▶ **YOUR TASK**: Repeat every entry exactly. Leave nothing out.

▶ **INPUT FOR THIS TASK**:
-- ==== Sys2Proof/Tests/Slice0.lean ====
section
/-! SUPPORT. The model's own tests: the well-formedness smoke test, one written-out word per instruction for the decoder, the
vectors of spec/95_test_vectors.md for the meanings, and a witness for the hypotheses of each statement. Every expected
value is the spec's; each test names its vector or rule. -/

namespace Sys2Proof.Tests

open Sys2Proof.Machine

/-- What `f` shows of a next state; `none` on a fault or a refusal. -/
def shows {α : Type} (o : Host.Outcome State Fault Refusal) (f : State → α) : Option α :=
  match o with
  | .next t => some (f t)
  | .fault _ => none
  | .refused _ => none

/-- Whether an outcome is a next state, the fault of a halted block, or the refusal of a memory operation. -/
def isNext (o : Host.Outcome State Fault Refusal) : Bool := match o with | .next _ => true | .fault _ => false | .refused _ => false
def isFault (o : Host.Outcome State Fault Refusal) : Bool := match o with | .next _ => false | .fault _ => true | .refused _ => false
def isRefusal (r : Refusal) (o : Host.Outcome State Fault Refusal) : Bool :=
  match o with | .next _ => false | .fault _ => false | .refused q => q == r

/-- The state after construction with both quirks off (the default of 95_test_vectors.md section 2). -/
def base : State := { State.reset with params := ⟨false, false, .conventional, .unchanged, none⟩ }

/-- The same with other parameters. -/
def based (p : Params) : State := { State.reset with params := p }

/-- `V[x]` set for a list of registers. -/
def withV (s : State) (l : List (Reg × Byte)) : State := l.foldl (fun t p => t.setV p.1 p.2) s

/-- One step of the word `w` placed at `pc`. -/
def run (due : Bool) (s : State) (w : Word) : Host.Outcome State Fault Refusal := stepWith due (s.placeWord s.pc.toNat w)

/-! The well-formedness check refuses an unknown word that selects a row. -/

theorem test_illFormed_unknown_cls : (Instr.unknown 0x00E0).wellFormed = false := by decide
theorem test_illFormed_unknown_drw : (Instr.unknown 0xD012).wellFormed = false := by decide
theorem test_wellFormed_unknown_sys : (Instr.unknown 0x0123).wellFormed = true := by decide
theorem test_opcodeRows_length : opcodeRows.length = 34 := by decide

/-! Decoding: one word per instruction, written out from the encoding column of 30_encoding.md R76. -/

theorem test_decode_system : decode 0x00E0 = .cls ∧ decode 0x00EE = .ret ∧ decode 0x1ABC = .jp 0xABC ∧ decode 0x2400 = .call 0x400 := by decide
theorem test_decode_immediate : decode 0x3142 = .seImm 1 0x42 ∧ decode 0x4143 = .sneImm 1 0x43 ∧ decode 0x6A7F = .ldImm 10 0x7F ∧ decode 0x7A01 = .addImm 10 0x01 := by decide
theorem test_decode_skips : decode 0x5120 = .seReg 1 2 ∧ decode 0x9120 = .sneReg 1 2 := by decide
theorem test_decode_logic : decode 0x8AB0 = .ldReg 10 11 ∧ decode 0x8AB1 = .orReg 10 11 ∧ decode 0x8AB2 = .andReg 10 11 ∧ decode 0x8AB3 = .xorReg 10 11 := by decide
theorem test_decode_arith : decode 0x8124 = .addReg 1 2 ∧ decode 0x8125 = .subReg 1 2 ∧ decode 0x8126 = .shr 1 2 ∧ decode 0x8017 = .subnReg 0 1 ∧ decode 0x801E = .shl 0 1 := by decide
theorem test_decode_index : decode 0xA123 = .ldI 0x123 ∧ decode 0xB300 = .jpV0 0x300 ∧ decode 0xC30F = .rnd 3 0x0F ∧ decode 0xD012 = .drw 0 1 2 := by decide
theorem test_decode_keys : decode 0xE19E = .skp 1 ∧ decode 0xE1A1 = .sknp 1 ∧ decode 0xF20A = .ldVxK 2 := by decide
theorem test_decode_timers : decode 0xF307 = .ldVxDt 3 ∧ decode 0xF315 = .ldDtVx 3 ∧ decode 0xF318 = .ldStVx 3 ∧ decode 0xF01E = .addI 0 := by decide
theorem test_decode_memory : decode 0xF029 = .ldF 0 ∧ decode 0xF033 = .ldB 0 ∧ decode 0xF255 = .stRegs 2 ∧ decode 0xF265 = .ldRegs 2 := by decide
/-- DEC4, DEC5, DEC6, DEC7. -/
theorem test_decode_unknown_low : ([0x0123, 0x0000, 0x00E1, 0x01E0, 0x5121] : List Word).all (fun w => decode w == .unknown w) = true := by decide
/-- DEC8. -/
theorem test_decode_unknown_high : ([0x8008, 0x800F, 0x9121, 0xE000, 0xE19F, 0xF0FF, 0xF01F] : List Word).all (fun w => decode w == .unknown w) = true := by decide
/-- DEC6a. -/
theorem test_decode_10E0 : decode 0x10E0 = .jp 0x0E0 := by decide
theorem test_decodeBytes_truncated : decodeBytes [0xA2] = .error .truncated := by decide
theorem test_decodeTableWord : decodeTableWord 16 0xD012 = some (.drw 0 1 2) := by decide
theorem test_encode_words : encode (.drw 0 1 2) = 0xD012 ∧ encode (.subReg 1 2) = 0x8125 ∧ encode (.ldRegs 2) = 0xF265 ∧ encode (.jpV0 0x300) = 0xB300 := by decide

/-- The printed forms of the programs of 95_test_vectors.md, and R82's raw word. -/
theorem test_asm : (decode 0x6A0A).asm = "LD VA, 0A" ∧ (decode 0xD012).asm = "DRW V0, V1, 2" ∧ (decode 0xF20A).asm = "LD V2, K" ∧
    (decode 0xAFFE).asm = "LD I, 0xFFE" ∧ (decode 0x0123).asm = "DW 0x0123" := by decide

▶ **SOLUTION TO THIS PROBLEM**:
-- ==== Sys2Proof/Tests/Slice0.lean ====
section
/-! SUPPORT. The model's own tests: the well-formedness smoke test, one written-out word per instruction for the decoder, the
vectors of spec/95_test_vectors.md for the meanings, and a witness for the hypotheses of each statement. Every expected
value is the spec's; each test names its vector or rule. -/

namespace Sys2Proof.Tests

open Sys2Proof.Machine

/-- What `f` shows of a next state; `none` on a fault or a refusal. -/
def shows {α : Type} (o : Host.Outcome State Fault Refusal) (f : State → α) : Option α :=
  match o with
  | .next t => some (f t)
  | .fault _ => none
  | .refused _ => none

/-- Whether an outcome is a next state, the fault of a halted block, or the refusal of a memory operation. -/
def isNext (o : Host.Outcome State Fault Refusal) : Bool := match o with | .next _ => true | .fault _ => false | .refused _ => false
def isFault (o : Host.Outcome State Fault Refusal) : Bool := match o with | .next _ => false | .fault _ => true | .refused _ => false
def isRefusal (r : Refusal) (o : Host.Outcome State Fault Refusal) : Bool :=
  match o with | .next _ => false | .fault _ => false | .refused q => q == r

/-- The state after construction with both quirks off (the default of 95_test_vectors.md section 2). -/
def base : State := { State.reset with params := ⟨false, false, .conventional, .unchanged, none⟩ }

/-- The same with other parameters. -/
def based (p : Params) : State := { State.reset with params := p }

/-- `V[x]` set for a list of registers. -/
def withV (s : State) (l : List (Reg × Byte)) : State := l.foldl (fun t p => t.setV p.1 p.2) s

/-- One step of the word `w` placed at `pc`. -/
def run (due : Bool) (s : State) (w : Word) : Host.Outcome State Fault Refusal := stepWith due (s.placeWord s.pc.toNat w)

/-! The well-formedness check refuses an unknown word that selects a row. -/

theorem test_illFormed_unknown_cls : (Instr.unknown 0x00E0).wellFormed = false := by decide
theorem test_illFormed_unknown_drw : (Instr.unknown 0xD012).wellFormed = false := by decide
theorem test_wellFormed_unknown_sys : (Instr.unknown 0x0123).wellFormed = true := by decide
theorem test_opcodeRows_length : opcodeRows.length = 34 := by decide

/-! Decoding: one word per instruction, written out from the encoding column of 30_encoding.md R76. -/

theorem test_decode_system : decode 0x00E0 = .cls ∧ decode 0x00EE = .ret ∧ decode 0x1ABC = .jp 0xABC ∧ decode 0x2400 = .call 0x400 := by decide
theorem test_decode_immediate : decode 0x3142 = .seImm 1 0x42 ∧ decode 0x4143 = .sneImm 1 0x43 ∧ decode 0x6A7F = .ldImm 10 0x7F ∧ decode 0x7A01 = .addImm 10 0x01 := by decide
theorem test_decode_skips : decode 0x5120 = .seReg 1 2 ∧ decode 0x9120 = .sneReg 1 2 := by decide
theorem test_decode_logic : decode 0x8AB0 = .ldReg 10 11 ∧ decode 0x8AB1 = .orReg 10 11 ∧ decode 0x8AB2 = .andReg 10 11 ∧ decode 0x8AB3 = .xorReg 10 11 := by decide
theorem test_decode_arith : decode 0x8124 = .addReg 1 2 ∧ decode 0x8125 = .subReg 1 2 ∧ decode 0x8126 = .shr 1 2 ∧ decode 0x8017 = .subnReg 0 1 ∧ decode 0x801E = .shl 0 1 := by decide
theorem test_decode_index : decode 0xA123 = .ldI 0x123 ∧ decode 0xB300 = .jpV0 0x300 ∧ decode 0xC30F = .rnd 3 0x0F ∧ decode 0xD012 = .drw 0 1 2 := by decide
theorem test_decode_keys : decode 0xE19E = .skp 1 ∧ decode 0xE1A1 = .sknp 1 ∧ decode 0xF20A = .ldVxK 2 := by decide
theorem test_decode_timers : decode 0xF307 = .ldVxDt 3 ∧ decode 0xF315 = .ldDtVx 3 ∧ decode 0xF318 = .ldStVx 3 ∧ decode 0xF01E = .addI 0 := by decide
theorem test_decode_memory : decode 0xF029 = .ldF 0 ∧ decode 0xF033 = .ldB 0 ∧ decode 0xF255 = .stRegs 2 ∧ decode 0xF265 = .ldRegs 2 := by decide
/-- DEC4, DEC5, DEC6, DEC7. -/
theorem test_decode_unknown_low : ([0x0123, 0x0000, 0x00E1, 0x01E0, 0x5121] : List Word).all (fun w => decode w == .unknown w) = true := by decide
/-- DEC8. -/
theorem test_decode_unknown_high : ([0x8008, 0x800F, 0x9121, 0xE000, 0xE19F, 0xF0FF, 0xF01F] : List Word).all (fun w => decode w == .unknown w) = true := by decide
/-- DEC6a. -/
theorem test_decode_10E0 : decode 0x10E0 = .jp 0x0E0 := by decide
theorem test_decodeBytes_truncated : decodeBytes [0xA2] = .error .truncated := by decide
theorem test_decodeTableWord : decodeTableWord 16 0xD012 = some (.drw 0 1 2) := by decide
theorem test_encode_words : encode (.drw 0 1 2) = 0xD012 ∧ encode (.subReg 1 2) = 0x8125 ∧ encode (.ldRegs 2) = 0xF265 ∧ encode (.jpV0 0x300) = 0xB300 := by decide

/-- The printed forms of the programs of 95_test_vectors.md, and R82's raw word. -/
theorem test_asm : (decode 0x6A0A).asm = "LD VA, 0A" ∧ (decode 0xD012).asm = "DRW V0, V1, 2" ∧ (decode 0xF20A).asm = "LD V2, K" ∧
    (decode 0xAFFE).asm = "LD I, 0xFFE" ∧ (decode 0x0123).asm = "DW 0x0123" := by decide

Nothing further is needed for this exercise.